▸ **STUDY MATERIAL**

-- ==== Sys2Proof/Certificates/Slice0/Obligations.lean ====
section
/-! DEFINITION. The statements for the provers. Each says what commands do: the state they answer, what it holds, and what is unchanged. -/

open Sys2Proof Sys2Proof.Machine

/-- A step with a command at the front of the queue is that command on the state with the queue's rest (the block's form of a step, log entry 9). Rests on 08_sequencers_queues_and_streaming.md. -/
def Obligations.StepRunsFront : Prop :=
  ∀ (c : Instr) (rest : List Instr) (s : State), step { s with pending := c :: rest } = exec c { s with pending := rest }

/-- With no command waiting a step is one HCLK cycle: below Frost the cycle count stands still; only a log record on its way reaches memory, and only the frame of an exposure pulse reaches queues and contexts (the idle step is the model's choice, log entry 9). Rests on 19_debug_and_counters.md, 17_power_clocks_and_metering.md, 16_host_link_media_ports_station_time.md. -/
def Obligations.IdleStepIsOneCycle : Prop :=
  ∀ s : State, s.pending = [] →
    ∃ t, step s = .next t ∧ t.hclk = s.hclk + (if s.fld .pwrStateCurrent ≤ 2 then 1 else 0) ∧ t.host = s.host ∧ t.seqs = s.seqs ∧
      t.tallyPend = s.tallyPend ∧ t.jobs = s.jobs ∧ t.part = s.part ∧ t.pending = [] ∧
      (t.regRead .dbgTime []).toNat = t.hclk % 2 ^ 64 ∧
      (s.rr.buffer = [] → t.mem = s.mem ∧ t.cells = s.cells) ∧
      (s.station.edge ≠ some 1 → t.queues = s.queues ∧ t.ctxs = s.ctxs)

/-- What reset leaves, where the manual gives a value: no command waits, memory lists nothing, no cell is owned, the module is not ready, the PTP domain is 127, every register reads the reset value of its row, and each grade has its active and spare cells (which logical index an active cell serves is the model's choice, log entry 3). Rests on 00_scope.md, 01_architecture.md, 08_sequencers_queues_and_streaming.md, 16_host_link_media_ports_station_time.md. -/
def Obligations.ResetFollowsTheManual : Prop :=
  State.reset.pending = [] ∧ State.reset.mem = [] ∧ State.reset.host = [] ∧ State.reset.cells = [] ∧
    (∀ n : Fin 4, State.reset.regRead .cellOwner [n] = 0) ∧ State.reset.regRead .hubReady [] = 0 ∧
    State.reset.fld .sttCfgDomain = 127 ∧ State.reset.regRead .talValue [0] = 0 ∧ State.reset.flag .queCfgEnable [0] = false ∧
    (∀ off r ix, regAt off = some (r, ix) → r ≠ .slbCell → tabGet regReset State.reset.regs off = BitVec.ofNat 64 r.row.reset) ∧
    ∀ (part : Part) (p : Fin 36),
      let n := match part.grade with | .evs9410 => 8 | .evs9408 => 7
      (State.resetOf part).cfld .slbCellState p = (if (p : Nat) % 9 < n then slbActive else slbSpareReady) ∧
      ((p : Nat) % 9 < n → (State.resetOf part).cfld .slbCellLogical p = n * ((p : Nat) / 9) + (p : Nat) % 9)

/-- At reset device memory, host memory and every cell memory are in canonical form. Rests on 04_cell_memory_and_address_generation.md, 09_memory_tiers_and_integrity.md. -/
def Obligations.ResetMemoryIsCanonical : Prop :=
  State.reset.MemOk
* * *
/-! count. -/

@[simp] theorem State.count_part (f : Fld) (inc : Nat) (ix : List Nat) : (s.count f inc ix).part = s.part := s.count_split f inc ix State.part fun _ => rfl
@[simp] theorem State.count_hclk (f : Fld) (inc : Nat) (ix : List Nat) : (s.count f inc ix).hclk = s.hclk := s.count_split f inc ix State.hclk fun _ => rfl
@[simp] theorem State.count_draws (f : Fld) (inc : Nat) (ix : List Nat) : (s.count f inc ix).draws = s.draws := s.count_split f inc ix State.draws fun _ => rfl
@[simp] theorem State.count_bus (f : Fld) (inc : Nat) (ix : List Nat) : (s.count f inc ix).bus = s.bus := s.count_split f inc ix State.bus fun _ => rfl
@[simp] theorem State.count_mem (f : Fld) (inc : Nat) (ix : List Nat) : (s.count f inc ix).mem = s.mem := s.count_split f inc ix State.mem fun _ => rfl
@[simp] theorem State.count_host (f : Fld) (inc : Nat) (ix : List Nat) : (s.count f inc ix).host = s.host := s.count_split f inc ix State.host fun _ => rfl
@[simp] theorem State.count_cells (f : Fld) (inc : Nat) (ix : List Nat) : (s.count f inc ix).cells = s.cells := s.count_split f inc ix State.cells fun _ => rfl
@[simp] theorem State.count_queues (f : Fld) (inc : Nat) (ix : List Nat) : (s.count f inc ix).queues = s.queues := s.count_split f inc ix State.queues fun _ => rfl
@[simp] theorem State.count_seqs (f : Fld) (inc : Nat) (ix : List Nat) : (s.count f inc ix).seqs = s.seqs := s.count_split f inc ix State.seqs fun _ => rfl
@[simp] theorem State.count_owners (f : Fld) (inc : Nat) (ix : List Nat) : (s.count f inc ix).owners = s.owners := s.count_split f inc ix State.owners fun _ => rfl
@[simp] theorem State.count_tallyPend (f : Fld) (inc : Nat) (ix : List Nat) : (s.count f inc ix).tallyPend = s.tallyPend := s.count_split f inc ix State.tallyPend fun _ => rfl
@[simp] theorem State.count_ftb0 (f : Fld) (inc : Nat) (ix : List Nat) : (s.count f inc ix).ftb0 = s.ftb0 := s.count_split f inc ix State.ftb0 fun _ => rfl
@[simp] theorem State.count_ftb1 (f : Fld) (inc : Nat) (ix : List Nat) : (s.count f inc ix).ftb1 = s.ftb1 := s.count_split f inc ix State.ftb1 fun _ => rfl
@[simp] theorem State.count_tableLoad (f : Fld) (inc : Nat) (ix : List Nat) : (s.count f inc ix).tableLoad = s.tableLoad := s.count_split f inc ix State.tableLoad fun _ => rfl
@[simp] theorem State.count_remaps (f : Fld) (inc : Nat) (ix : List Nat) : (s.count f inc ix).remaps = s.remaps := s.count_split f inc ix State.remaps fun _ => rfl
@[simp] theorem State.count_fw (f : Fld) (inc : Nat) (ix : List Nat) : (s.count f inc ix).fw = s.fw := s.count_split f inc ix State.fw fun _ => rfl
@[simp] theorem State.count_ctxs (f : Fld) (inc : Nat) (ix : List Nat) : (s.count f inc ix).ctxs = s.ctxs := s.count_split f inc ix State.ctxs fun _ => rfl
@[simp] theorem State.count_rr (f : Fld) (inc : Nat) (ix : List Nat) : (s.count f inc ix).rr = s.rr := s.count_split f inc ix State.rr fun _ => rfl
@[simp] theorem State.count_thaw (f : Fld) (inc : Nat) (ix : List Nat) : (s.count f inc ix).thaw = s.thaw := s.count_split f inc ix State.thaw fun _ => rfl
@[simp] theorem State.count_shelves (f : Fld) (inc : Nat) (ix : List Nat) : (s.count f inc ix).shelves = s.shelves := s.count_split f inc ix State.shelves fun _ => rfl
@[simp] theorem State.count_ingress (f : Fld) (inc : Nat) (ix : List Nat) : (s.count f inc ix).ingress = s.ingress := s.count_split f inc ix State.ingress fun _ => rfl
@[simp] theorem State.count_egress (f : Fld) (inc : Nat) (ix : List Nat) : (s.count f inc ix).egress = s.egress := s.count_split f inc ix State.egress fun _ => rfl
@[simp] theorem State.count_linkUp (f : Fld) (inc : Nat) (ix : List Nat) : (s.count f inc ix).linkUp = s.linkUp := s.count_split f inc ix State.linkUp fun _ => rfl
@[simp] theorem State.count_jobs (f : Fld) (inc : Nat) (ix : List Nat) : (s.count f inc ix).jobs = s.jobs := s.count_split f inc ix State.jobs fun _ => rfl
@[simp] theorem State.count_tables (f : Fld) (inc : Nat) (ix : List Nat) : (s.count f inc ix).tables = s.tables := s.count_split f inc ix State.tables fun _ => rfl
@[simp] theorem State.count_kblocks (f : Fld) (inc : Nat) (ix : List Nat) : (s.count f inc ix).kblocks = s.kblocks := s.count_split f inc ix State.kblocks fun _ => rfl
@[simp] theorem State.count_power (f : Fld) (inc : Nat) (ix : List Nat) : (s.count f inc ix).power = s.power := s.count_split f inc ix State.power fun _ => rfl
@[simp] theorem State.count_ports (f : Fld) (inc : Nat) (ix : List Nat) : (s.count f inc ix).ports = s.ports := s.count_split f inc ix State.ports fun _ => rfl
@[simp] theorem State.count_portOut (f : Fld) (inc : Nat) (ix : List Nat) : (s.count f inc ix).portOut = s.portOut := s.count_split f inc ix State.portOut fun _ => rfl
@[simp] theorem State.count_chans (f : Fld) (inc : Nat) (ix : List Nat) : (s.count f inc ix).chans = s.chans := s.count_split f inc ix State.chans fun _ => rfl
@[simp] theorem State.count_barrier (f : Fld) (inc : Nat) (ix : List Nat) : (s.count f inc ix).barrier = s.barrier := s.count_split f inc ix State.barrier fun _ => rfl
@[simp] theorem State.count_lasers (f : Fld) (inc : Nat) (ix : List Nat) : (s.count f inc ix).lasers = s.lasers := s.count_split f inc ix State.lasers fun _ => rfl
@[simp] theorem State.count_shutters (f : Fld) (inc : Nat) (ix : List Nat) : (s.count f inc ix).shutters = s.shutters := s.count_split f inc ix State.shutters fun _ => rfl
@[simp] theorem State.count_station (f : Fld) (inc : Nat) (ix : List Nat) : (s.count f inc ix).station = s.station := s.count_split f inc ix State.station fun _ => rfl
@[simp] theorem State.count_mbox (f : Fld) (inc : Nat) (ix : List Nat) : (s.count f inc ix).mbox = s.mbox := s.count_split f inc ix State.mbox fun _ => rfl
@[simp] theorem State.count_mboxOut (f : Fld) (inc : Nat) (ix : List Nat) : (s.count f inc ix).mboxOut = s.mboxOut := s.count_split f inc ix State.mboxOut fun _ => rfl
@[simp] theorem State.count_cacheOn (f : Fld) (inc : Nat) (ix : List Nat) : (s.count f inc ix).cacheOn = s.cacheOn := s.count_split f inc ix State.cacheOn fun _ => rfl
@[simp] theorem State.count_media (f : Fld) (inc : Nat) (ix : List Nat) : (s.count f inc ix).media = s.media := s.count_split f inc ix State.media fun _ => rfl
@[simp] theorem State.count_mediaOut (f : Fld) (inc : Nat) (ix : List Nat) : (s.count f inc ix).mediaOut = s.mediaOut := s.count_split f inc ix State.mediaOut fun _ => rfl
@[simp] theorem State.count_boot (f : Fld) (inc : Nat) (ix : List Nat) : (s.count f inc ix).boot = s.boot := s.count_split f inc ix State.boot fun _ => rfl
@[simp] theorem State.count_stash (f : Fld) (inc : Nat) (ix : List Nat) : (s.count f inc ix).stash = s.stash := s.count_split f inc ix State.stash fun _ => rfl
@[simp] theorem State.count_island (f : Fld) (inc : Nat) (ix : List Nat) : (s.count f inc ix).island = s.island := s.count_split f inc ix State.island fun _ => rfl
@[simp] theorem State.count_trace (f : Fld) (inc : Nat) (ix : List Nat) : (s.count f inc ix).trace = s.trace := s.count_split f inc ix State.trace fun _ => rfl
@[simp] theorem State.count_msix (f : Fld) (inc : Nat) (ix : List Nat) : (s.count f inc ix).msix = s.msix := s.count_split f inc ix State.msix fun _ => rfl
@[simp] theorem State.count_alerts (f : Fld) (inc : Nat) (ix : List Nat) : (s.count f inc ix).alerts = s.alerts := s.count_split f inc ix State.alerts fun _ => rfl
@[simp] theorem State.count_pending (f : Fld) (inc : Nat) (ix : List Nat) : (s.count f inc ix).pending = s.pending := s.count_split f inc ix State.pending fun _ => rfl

▸ **HOW TO COMPLETE THIS TASK**
Could you write out, exactly as they stand, only the lines above that begin at the line with "State.tallyPend fun _ => rfl" and stop after the line with "State.tableLoad fun _ => rfl"?

▸ **EXPECTED OUTPUT**
@[simp] theorem State.count_tallyPend (f : Fld) (inc : Nat) (ix : List Nat) : (s.count f inc ix).tallyPend = s.tallyPend := s.count_split f inc ix State.tallyPend fun _ => rfl
@[simp] theorem State.count_ftb0 (f : Fld) (inc : Nat) (ix : List Nat) : (s.count f inc ix).ftb0 = s.ftb0 := s.count_split f inc ix State.ftb0 fun _ => rfl
@[simp] theorem State.count_ftb1 (f : Fld) (inc : Nat) (ix : List Nat) : (s.count f inc ix).ftb1 = s.ftb1 := s.count_split f inc ix State.ftb1 fun _ => rfl
@[simp] theorem State.count_tableLoad (f : Fld) (inc : Nat) (ix : List Nat) : (s.count f inc ix).tableLoad = s.tableLoad := s.count_split f inc ix State.tableLoad fun _ => rfl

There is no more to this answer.